Saturday, November 2, 2013

Club or Church? Of the Flesh or Spirit?

“And so, brothers and sisters, I could not speak to you as spiritual people, but rather as people of the flesh, as infants in Christ.”
As we read the Corinthian epistles we get many reminders of the angst in the Apostle Paul, as he wrestles with a rather ungodly and unbecoming church – it’s not that we cannot relate. It speaks to us, too!
What is church for us? Is it mainly to grow in Christ together or merely to be together? Is it a club or church – “church” meaning Christ as the pivot and at the periphery, and all between? A good indication is how much we talk about God, things of faith, the tussles of life in truth, versus the mix of everyday life events – who’s winning the World Series, the swing of political affairs, and what we are doing on the weekend.
The “body” that goes past information, events, and the affairs of the world – that’s the church. They go past these things and go on into the spirituality that divides it all and gets the root of life – where we subsist in God alone.
The “body” that goes beyond pettiness, gossip, small talk, partiality with people, and other small-minded things – that’s the Body of Christ.
The Body of Christ – the Church – is no “club,” with its sense of connection merely of human origins.
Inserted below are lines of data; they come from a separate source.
/-- Well-formed commands: a core row's word is a well-formed word of that row. -/
def Instr.wf : Instr → Bool
  | .ctrlNop _ _ w => rowWord 0x0 0x0 none w
  | .ctrlBr _ _ w => rowWord 0x0 0x1 none w
  | .ctrlBar _ _ w => rowWord 0x0 0x2 none w
  | .ctrlSlip _ _ w => rowWord 0x0 0x3 none w
  | .ctrlEnd _ _ w => rowWord 0x0 0x4 none w
  | .scalarSmov _ _ w => rowWord 0x1 0x0 none w
  | .scalarSadd _ _ w => rowWord 0x1 0x1 none w
  | .scalarSsub _ _ w => rowWord 0x1 0x2 none w
  | .scalarSmul _ _ w => rowWord 0x1 0x3 none w
  | .scalarSand _ _ w => rowWord 0x1 0x4 none w
  | .scalarSor _ _ w => rowWord 0x1 0x5 none w
  | .scalarSxor _ _ w => rowWord 0x1 0x6 none w
  | .scalarSnot _ _ w => rowWord 0x1 0x7 none w
  | .scalarSshl _ _ w => rowWord 0x1 0x8 none w
  | .scalarSshr _ _ w => rowWord 0x1 0x9 none w
  | .scalarSsar _ _ w => rowWord 0x1 0xa none w
  | .scalarScmp _ _ w => rowWord 0x1 0xb none w
  | .scalarSucmp _ _ w => rowWord 0x1 0xc none w
  | .valuFadd _ _ w => rowWord 0x2 0x0 none w
  | .valuFsub _ _ w => rowWord 0x2 0x1 none w
  | .valuFmul _ _ w => rowWord 0x2 0x2 none w
  | .valuFfma _ _ w => rowWord 0x2 0x3 none w
  | .valuFmin _ _ w => rowWord 0x2 0x4 none w
  | .valuFmax _ _ w => rowWord 0x2 0x5 none w
  | .valuFabs _ _ w => rowWord 0x2 0x6 none w
  | .valuFneg _ _ w => rowWord 0x2 0x7 none w
  | .valuFcmp _ _ w => rowWord 0x2 0x8 none w
  | .valuHadd2 _ _ w => rowWord 0x2 0x10 none w
  | .valuHmul2 _ _ w => rowWord 0x2 0x11 none w
  | .valuHfma2 _ _ w => rowWord 0x2 0x12 none w
  | .valuBadd2 _ _ w => rowWord 0x2 0x13 none w
  | .valuBmul2 _ _ w => rowWord 0x2 0x14 none w
  | .valuBfma2 _ _ w => rowWord 0x2 0x15 none w
  | .valuHmin2 _ _ w => rowWord 0x2 0x16 none w
  | .valuHmax2 _ _ w => rowWord 0x2 0x17 none w
  | .valuIadd _ _ w => rowWord 0x2 0x20 none w
  | .valuIsub _ _ w => rowWord 0x2 0x21 none w
  | .valuImul _ _ w => rowWord 0x2 0x22 none w
  | .valuImulhi _ _ w => rowWord 0x2 0x23 none w
  | .valuImulhu _ _ w => rowWord 0x2 0x24 none w
  | .valuIadds _ _ w => rowWord 0x2 0x25 none w
  | .valuIsubs _ _ w => rowWord 0x2 0x26 none w
  | .valuShl _ _ w => rowWord 0x2 0x27 none w
  | .valuShr _ _ w => rowWord 0x2 0x28 none w
  | .valuSar _ _ w => rowWord 0x2 0x29 none w
  | .valuAnd _ _ w => rowWord 0x2 0x2a none w
  | .valuOr _ _ w => rowWord 0x2 0x2b none w
  | .valuXor _ _ w => rowWord 0x2 0x2c none w
  | .valuNot _ _ w => rowWord 0x2 0x2d none w
  | .valuIcmp _ _ w => rowWord 0x2 0x2e none w
  | .valuUcmp _ _ w => rowWord 0x2 0x2f none w
  | .valuIadd4 _ _ w => rowWord 0x2 0x30 none w
  | .valuIsub4 _ _ w => rowWord 0x2 0x31 none w
  | .valuIadds4 _ _ w => rowWord 0x2 0x32 none w
  | .valuIsubs4 _ _ w => rowWord 0x2 0x33 none w
  | .valuIdot4 _ _ w => rowWord 0x2 0x34 none w
  | .valuMov _ _ w => rowWord 0x2 0x40 none w
  | .valuSel _ _ w => rowWord 0x2 0x41 none w
  | .valuShfl _ _ w => rowWord 0x2 0x42 none w
  | .valuBcast _ _ w => rowWord 0x2 0x43 none w
  | .vfuncRcp _ _ w => rowWord 0x3 0x0 none w
  | .vfuncSqrt _ _ w => rowWord 0x3 0x1 none w
  | .vfuncRsq _ _ w => rowWord 0x3 0x2 none w
  | .vfuncExp2 _ _ w => rowWord 0x3 0x3 none w
  | .vfuncLog2 _ _ w => rowWord 0x3 0x4 none w
  | .vfuncSinpi _ _ w => rowWord 0x3 0x5 none w
  | .vfuncCospi _ _ w => rowWord 0x3 0x6 none w
  | .vfuncTanh _ _ w => rowWord 0x3 0x7 none w
  | .vfuncSigm _ _ w => rowWord 0x3 0x8 none w
  | .vcvtCvt _ _ w => rowWord 0x4 0x0 none w
  | .vcvtCvtmx _ _ w => rowWord 0x4 0x1 none w
  | .tsLd _ _ w => rowWord 0x5 0x0 none w
  | .tsSt _ _ w => rowWord 0x5 0x1 none w
  | .matMma _ _ w => rowWord 0x6 0x0 none w
  | .accClear _ _ w => rowWord 0x7 0x0 none w
  | .accLoad _ _ w => rowWord 0x7 0x1 none w
  | .accStore _ _ w => rowWord 0x7 0x2 none w
  | .semSig _ _ w => rowWord 0x8 0x0 none w
  | .semWait _ _ w => rowWord 0x8 0x1 none w
  | .semTry _ _ w => rowWord 0x8 0x2 none w
  | .unpLd _ _ w => rowWord 0x9 0x0 none w
  | .unpSt _ _ w => rowWord 0x9 0x1 none w
  | .unpAtomAdd _ _ w => rowWord 0x9 0x2 (some 0) w
  | .unpAtomFadd _ _ w => rowWord 0x9 0x2 (some 1) w
  | .unpAtomSmin _ _ w => rowWord 0x9 0x2 (some 2) w
  | .unpAtomSmax _ _ w => rowWord 0x9 0x2 (some 3) w
  | .unpAtomUmin _ _ w => rowWord 0x9 0x2 (some 4) w
  | .unpAtomUmax _ _ w => rowWord 0x9 0x2 (some 5) w
  | .unpAtomAnd _ _ w => rowWord 0x9 0x2 (some 6) w
  | .unpAtomOr _ _ w => rowWord 0x9 0x2 (some 7) w
  | .unpAtomXor _ _ w => rowWord 0x9 0x2 (some 8) w
  | .unpAtomExch _ _ w => rowWord 0x9 0x2 (some 9) w
  | .unpAtomCas _ _ w => rowWord 0x9 0x2 (some 10) w
  | .unpLfill _ _ w => rowWord 0x9 0x3 none w
  | .unpWb _ _ w => rowWord 0x9 0x4 none w
  | .unpInv _ _ w => rowWord 0x9 0x5 none w
  | .xferStart _ _ w => rowWord 0xa 0x0 none w
  | .xferWait _ _ w => rowWord 0xa 0x1 none w
  | .gfxNext _ _ w => rowWord 0xb 0x0 none w
  | .gfxVout _ _ w => rowWord 0xb 0x1 none w
  | .gfxAttr _ _ w => rowWord 0xb 0x2 none w
  | .gfxFout _ _ w => rowWord 0xb 0x3 none w
  | .gfxKill _ _ w => rowWord 0xb 0x4 none w
  | .gfxSample _ _ w => rowWord 0xb 0x5 none w
  | .gfxUsample _ _ w => rowWord 0xb 0x6 none w
  | .gfxTwait _ _ w => rowWord 0xb 0x7 none w
  | .nop _ _ => true
  | .fenceRegister _ _ => true
  | .fenceRelease _ _ => true
  | .ctxQuery _ _ => true
  | .launch _ _ => true
  | .planLoad _ _ => true
  | .planPatch _ _ => true
  | .planFree _ _ => true
  | .planResidency _ _ => true
  | .copy _ _ => true
  | .fill _ _ => true
  | .memAlloc _ _ => true
  | .memFree _ _ => true
  | .memMap _ _ => true
  | .memUnmap _ _ => true
  | .migrate _ _ => true
  | .advise _ _ => true
  | .dispCommit _ _ => true
  | .commitValidationDone _ => true
  | .mediaDecode _ _ _ => true
  | .mediaEncode _ _ => true
  | .nodeSet _ _ => true
  | .nodeClear _ _ => true
  | .nodeQuery _ _ => true
  | .exportRange _ _ => true
  | .unexportRange _ _ => true
  | .qpCreate _ _ => true
  | .qpDestroy _ _ => true
  | .roceSend _ _ => true
  | .roceWrite _ _ => true
  | .roceRead _ _ => true
  | .roceRecv _ _ => true
  | .ctxCreate _ _ => true
  | .ctxDestroy _ _ => true
  | .queueCreate _ _ => true
  | .queueDestroy _ _ => true
  | .kick _ _ _ _ _ => true
  | .sweep _ => true
  | .descriptorRead _ => true
  | .descriptorHead _ => true
  | .descriptorRelease _ => true
  | .waitReevaluation _ => true
  | .waitTimeout _ => true
  | .descriptorComplete _ _ => true
  | .irqModerationTimeout _ => true
  | .lcStart _ => true
  | .beStart => true
  | .beSliceExpiry _ => true
  | .slipPoint _ => true
  | .saveComplete _ => true
  | .restore _ => true
  | .stepEnd _ => true
  | .crossModuleStepStart _ => true
  | .stepOverrun _ => true
  | .hardStop _ => true
  | .drainRegion _ => true
  | .forceRegion _ => true
  | .returnRegion _ => true
  | .regionSelfTestDone _ _ _ => true
  | .regionNap _ => true
  | .napExit _ => true
  | .regionGroupsWrite _ => true
  | .lcEnableWrite _ => true
  | .resCtrlWrite _ => true
  | .capWrite _ => true
  | .autoTransferStart _ _ => true
  | .transferComplete _ => true
  | .cdcMissComplete _ => true
  | .evictionWriteComplete _ => true
  | .passStart _ => true
  | .binPoolFull _ => true
  | .tileStagingDone _ => true
  | .fragmentBlended _ => true
  | .tileWriteOutDone _ => true
  | .atsInvalidate _ _ => true
  | .pageRequestResponse _ _ => true
  | .pageRequestTimeout _ => true
  | .priEnableWrite _ _ => true
  | .frameScrubbed _ => true
  | .memCorrectedError _ => true
  | .memUncorrectableError _ _ => true
  | .stackFailure _ => true
  | .mirrorRebuildDone _ => true
  | .ltaError _ _ _ => true
  | .coreEccError _ _ _ => true
  | .cdcParityError _ _ _ => true
  | .unitHardwareFault _ => true
  | .faultHandlingEnd _ => true
  | .collectorSelfFault _ => true
  | .fltAckWrite _ => true
  | .safeExit => true
  | .acctModeWrite _ => true
  | .acctClear => true
  | .energySample _ => true
  | .perstAssert => true
  | .perstDeassert _ _ => true
  | .hotReset => true
  | .linkDisable => true
  | .dlDown => true
  | .linkTrained _ _ _ _ => true
  | .bootImageLoaded _ _ => true
  | .feReady => true
  | .stackTrainingDone _ _ => true
  | .unitReady _ _ => true
  | .vfFlr _ => true
  | .pfFlr => true
  | .vfEnableClear => true
  | .d3hotEntry => true
  | .dormantExit _ => true
  | .stackReady _ _ => true
  | .mainPowerLoss => true
  | .busMasterEnableSet _ => true
  | .busMasterEnableClear _ => true
  | .msixEnable _ => true
  | .msixTableWrite _ _ _ _ => true
  | .aspmL1Entry => true
  | .doeDiscovery _ => true
  | .doeAbort => true
  | .doeResponseReady => true
  | .getVersion _ => true
  | .getCapabilities _ => true
  | .negotiateAlgorithms _ => true
  | .getDigests _ => true
  | .getCertificate _ => true
  | .challenge _ => true
  | .getMeasurements _ => true
  | .keyExchange _ => true
  | .finish _ => true
  | .heartbeat _ => true
  | .keyUpdate _ => true
  | .endSession _ => true
  | .ideKmMessage _ _ => true
  | .mctpControlMessage _ => true
  | .pldmMonitoringRequest _ => true
  | .malformedTlp _ => true
  | .unsupportedRequest _ _ => true
  | .poisonedWrite _ => true
  | .poisonedCompletion _ => true
  | .errorCompletion _ => true
  | .unexpectedCompletion _ => true
  | .completionTimeout _ => true
  | .ideCheckFailed _ _ => true
  | .unalignedBar0Access _ _ _ _ => true
  | .bar4Read _ _ => true
  | .bar4Write _ _ => true
  | .registerWrite _ _ _ => true
  | .adminCtrlWrite _ => true
  | .headEnable _ _ => true
  | .headDisable _ _ => true
  | .timingWrite _ _ _ => true
  | .retrain _ => true
  | .linkTrainingComplete _ _ => true
  | .auxRequest _ _ => true
  | .auxComplete _ _ _ => true
  | .hpdLow _ => true
  | .hpdRise _ => true
  | .irqHpd _ => true
  | .frameStart _ => true
  | .vblankStart _ => true
  | .writebackDone _ => true
  | .signatureLatch _ _ => true
  | .subportEnable _ _ => true
  | .subportDisable _ _ => true
  | .sakInstall _ _ => true
  | .qanatData _ _ => true
  | .qanatReadReq _ _ => true
  | .qanatReadResp _ _ => true
  | .qanatAck _ _ => true
  | .qanatNak _ _ => true
  | .qanatHello _ _ => true
  | .qanatBye _ _ => true
  | .qanatTransit _ _ => true
  | .retransmissionTimeout _ => true
  | .helloTimer => true
  | .peerTimeout _ => true
  | .roceRequestReceived _ _ => true
  | .roceResponseReceived _ _ => true
  | .roceRetryTimeout _ _ => true
  | .cnpReceived _ => true
  | .xtalTrip => true
  | .xtalLpoTrip => true
  | .refclkTrip => true
  | .iboTrip => true
  | .lockTrip _ => true
  | .pllRelock _ => true
  | .pllRelockTimeout _ => true
  | .iboReady => true
  | .iboStartTimeout => true
  | .clockSwitch _ => true
  | .coreCtrlWrite _ _ => true
  | .fabCtrlWrite _ => true
  | .feCtrlWrite _ => true
  | .thermalLimitReached _ _ _ => true
  | .thermalLimitCleared _ _ => true
  | .thermalEmergencyEnd => true
  | .pwrbrkNLow _ => true
  | .inputOvercurrent _ => true
  | .brakeRelease => true
  | .thermalTrip => true
  | .blowerStall _ => true
  | .temperatureMeasurement _ _ => true
  | .auxBelowThreshold _ => true
  | .lpoCalUpdate _ => true
  | .cmpArm _ _ => true
  | .compareFire _ => true
  | .clkTripClear => true
  | .padRelease => true
  | .readyCopyWrite _ _ => true
  | .otpArm _ => true
  | .otpGo _ => true
  | .otpChangeDone _ => true
  | .flashRead _ => true
  | .flashProgram _ => true
  | .flashErase _ => true
  | .flashOpDone => true
  | .voltageGlitch => true
  | .tamper => true
  | .alarmClear _ _ => true
  | .auxPowerUp => true
  | .mainPowerUp _ _ => true
  | .xtal25Restart => true
  | .matrixOpComplete _ _ => true
  | .batchBinned _ => true
  | .modelLoadComplete _ _ => true
  | .atsTranslationCompletion _ _ _ _ => true
  | .subportLinkUp _ => true
  | .subportLinkDown _ => true
  | .invalidFrameReceived _ _ => true
  | .pfcFrameReceived _ _ => true
  | .osfpModuleInsertion _ _ _ => true
  | .haboobSeedBurned => true
  | .uartConsoleInput _ => true
  | .stackTemperature85c _ _ => true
The Body of Christ is characterised more rather than less in its root – Jesus Christ, the Father, and the Spirit of God indwelling all, by the manifestation that believers can live in truth and love, by Spiritual means.
Members of the Body of Christ meet together, but what separates them from a typical club mentality is the pervasiveness of their connection – faith inculcates their every day and most moments. They share a common love – the Person, Presence and Spirit of Christ Jesus. It is a life-transforming thing; manifestations of growth cannot go unnoticed. There is the centralising feature of repentance about them; God reaches them as individuals and as a corporatist entity and convicts them to turn in love toward their fellows. They would rather worship (do something intrinsically devoted to God) than anything else.
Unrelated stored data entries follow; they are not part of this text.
-- ==== Sys2Proof/Machine/PlanParse.lean ====
section
/-! DEFINITION. Plan containers as they are read (R39 to R46, R91, R121, R124, R137, R144, R200 to R206, R259, R302): an image is the
number its little-endian bytes spell. -/

namespace Sys2Proof.Machine

/-- `n` bytes at byte `off` of an image. -/
def gB (img off n : Nat) : Nat := field img (8 * off) (8 * n)

/-- The reserved bits of a record of `n` bytes at `off` are 0; `fs` are its fields as (first bit, width). -/
def rsvOk (img off n : Nat) (fs : List (Nat × Nat)) : Bool := clearFields (gB img off n) fs == 0

/-! ### Sections (R40, R41) -/

/-- (TYPE, LENGTH, OFFSET) of each section. -/
def sections (img : Nat) : List (Nat × Nat × Nat) :=
  (List.range (gB img 6 2)).map (fun i => (gB img (64 + 16 * i) 2, gB img (68 + 16 * i) 4, gB img (72 + 16 * i) 8))

def secOf (img t : Nat) : Option (Nat × Nat) := ((sections img).find? (fun x => x.1 == t)).map (·.2)
def secLen (img t : Nat) : Nat := ((secOf img t).map (·.1)).getD 0
def secOff (img t : Nat) : Nat := ((secOf img t).map (·.2)).getD 0
/-- Offsets of the fixed-size records of a section. -/
def recsOf (img t size : Nat) : List Nat := (List.range (secLen img t / size)).map (fun i => secOff img t + size * i)

/-! ### Records (R42 to R46) -/

def readStep (img o : Nat) : StepRec :=
  { graphics := bitOf (gB img (o + 4) 1) 0, cross := bitOf (gB img (o + 4) 1) 1, wcet := gB img (o + 8) 8
    slipFirst := gB img (o + 16) 4, slipCount := gB img (o + 20) 4, code := gB img (o + 24) 4, xfer := gB img (o + 28) 4
    resFirst := gB img (o + 32) 4, resCount := gB img (o + 36) 4, claim := gB img (o + 40) 4, unplanned := gB img (o + 44) 4 }

def readSlip (img o : Nat) : SlipRec := ⟨gB img o 4, gB img (o + 8) 8, gB img (o + 16) 8, gB img (o + 24) 4⟩
def readRes (img o : Nat) : ResRec := ⟨gB img o 1, gB img (o + 2) 2, gB img (o + 4) 4, gB img (o + 8) 4, gB img (o + 12) 4⟩
def readCost (img o : Nat) : CostRec := ⟨gB img o 8, gB img (o + 8) 8, gB img (o + 16) 8⟩

def readEnv (img : Nat) : Envelope :=
  match secOf img 8 with
  | none => {}
  | some (_, o) =>
    let m := gB img (o + 20) 1
    { prims := if bitOf m 0 then some (gB img o 8) else none, overdraw := if bitOf m 1 then some (gB img (o + 8) 4) else none
      seq := if bitOf m 2 then some (gB img (o + 12) 4) else none, batch := if bitOf m 3 then some (gB img (o + 16) 4) else none }

/-! ### CORE_CODE (R121) -/

def readProg (img base o : Nat) : Prog :=
  let co := gB img o 4
  { words := (List.range (gB img (o + 4) 4)).map (fun i => BitVec.ofNat 128 (gB img (base + co + 16 * i) 16))
    lgs := gB img (o + 8) 1, tile64k := field (gB img (o + 9) 1) 0 3 }

/-- Program records of the step-code record at index `k`. -/
def readCode (img k : Nat) : List Prog :=
  let base := secOff img 2
  let o := base + 16 * k
  (List.range (gB img (o + 4) 2)).map (fun i => readProg img base (base + gB img o 4 + 16 * i))

/-- Step-code records that the steps name. -/
def codeCount (steps : List StepRec) : Nat := steps.foldl (fun n x => max n (x.code + 1)) 0

/-! ### TRANSFERS and SLOT_CLAIMS (R200, R201, R204 to R206) -/

def readXfer (img o : Nat) : XferRec :=
  let b := gB img o 1
  { dir := field b 0 2, auto := bitOf b 2, afterEn := bitOf b 3, rel := gB img (o + 1) 1, core := field (gB img (o + 2) 1) 0 5
    dstCore := field (gB img (o + 3) 1) 0 5, slot := gB img (o + 4) 1, memOff := gB img (o + 8) 8, ts := gB img (o + 16) 4
    ts2 := gB img (o + 20) 4, rowBytes := gB img (o + 24) 4, rows := gB img (o + 28) 4, memStride := gB img (o + 32) 8
    tsStride := gB img (o + 40) 4, startAt := gB img (o + 44) 4, after := gB img (o + 48) 4 }

def readRange (img o : Nat) : RangeRec := ⟨gB img o 1, field (gB img (o + 1) 1) 0 5, gB img (o + 4) 4, gB img (o + 8) 4⟩

def readNode (img o : Nat) : NodeRec :=
  ⟨gB img o 1 == 1, gB img (o + 1) 1, field (gB img (o + 2) 1) 0 5, gB img (o + 4) 4, gB img (o + 8) 8, gB img (o + 16) 8,
    gB img (o + 24) 4, gB img (o + 28) 4⟩

/-- Bytes of one record of a directory kind. -/
def dirSize (kind : Nat) : Nat := if kind = 1 then 64 else if kind = 2 then 16 else 32

def tableCount (img : Nat) : Nat := gB img (secOff img 3) 4
def dirOff (img i : Nat) : Nat := secOff img 3 + 16 + 16 * i

/-- Offsets of the records of a directory entry. -/
def dirRecs (img i : Nat) : List Nat :=
  let o := dirOff img i
  (List.range (gB img (o + 4) 4)).map (fun k => secOff img 3 + gB img (o + 8) 4 + dirSize (gB img o 1) * k)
If we have much of the opposite taint about us – that we are “people of the flesh” – then club it is we have and belong to; not the Church. (A church – and its people – criticised for being “too spiritual” or “too worshipful” should remain steadfast – they are the Church. The criticisers ought to take a good look at themselves.)
We must ask ourselves in the sight of God: Lord, what separates our corporate fellowship from that of a worldly club? Church should be the antithesis of club. Club is of the flesh – humanity and things of the world at its centre – but Church is of the Spirit – God foremost and central.
© 2013 S. J. Wickham.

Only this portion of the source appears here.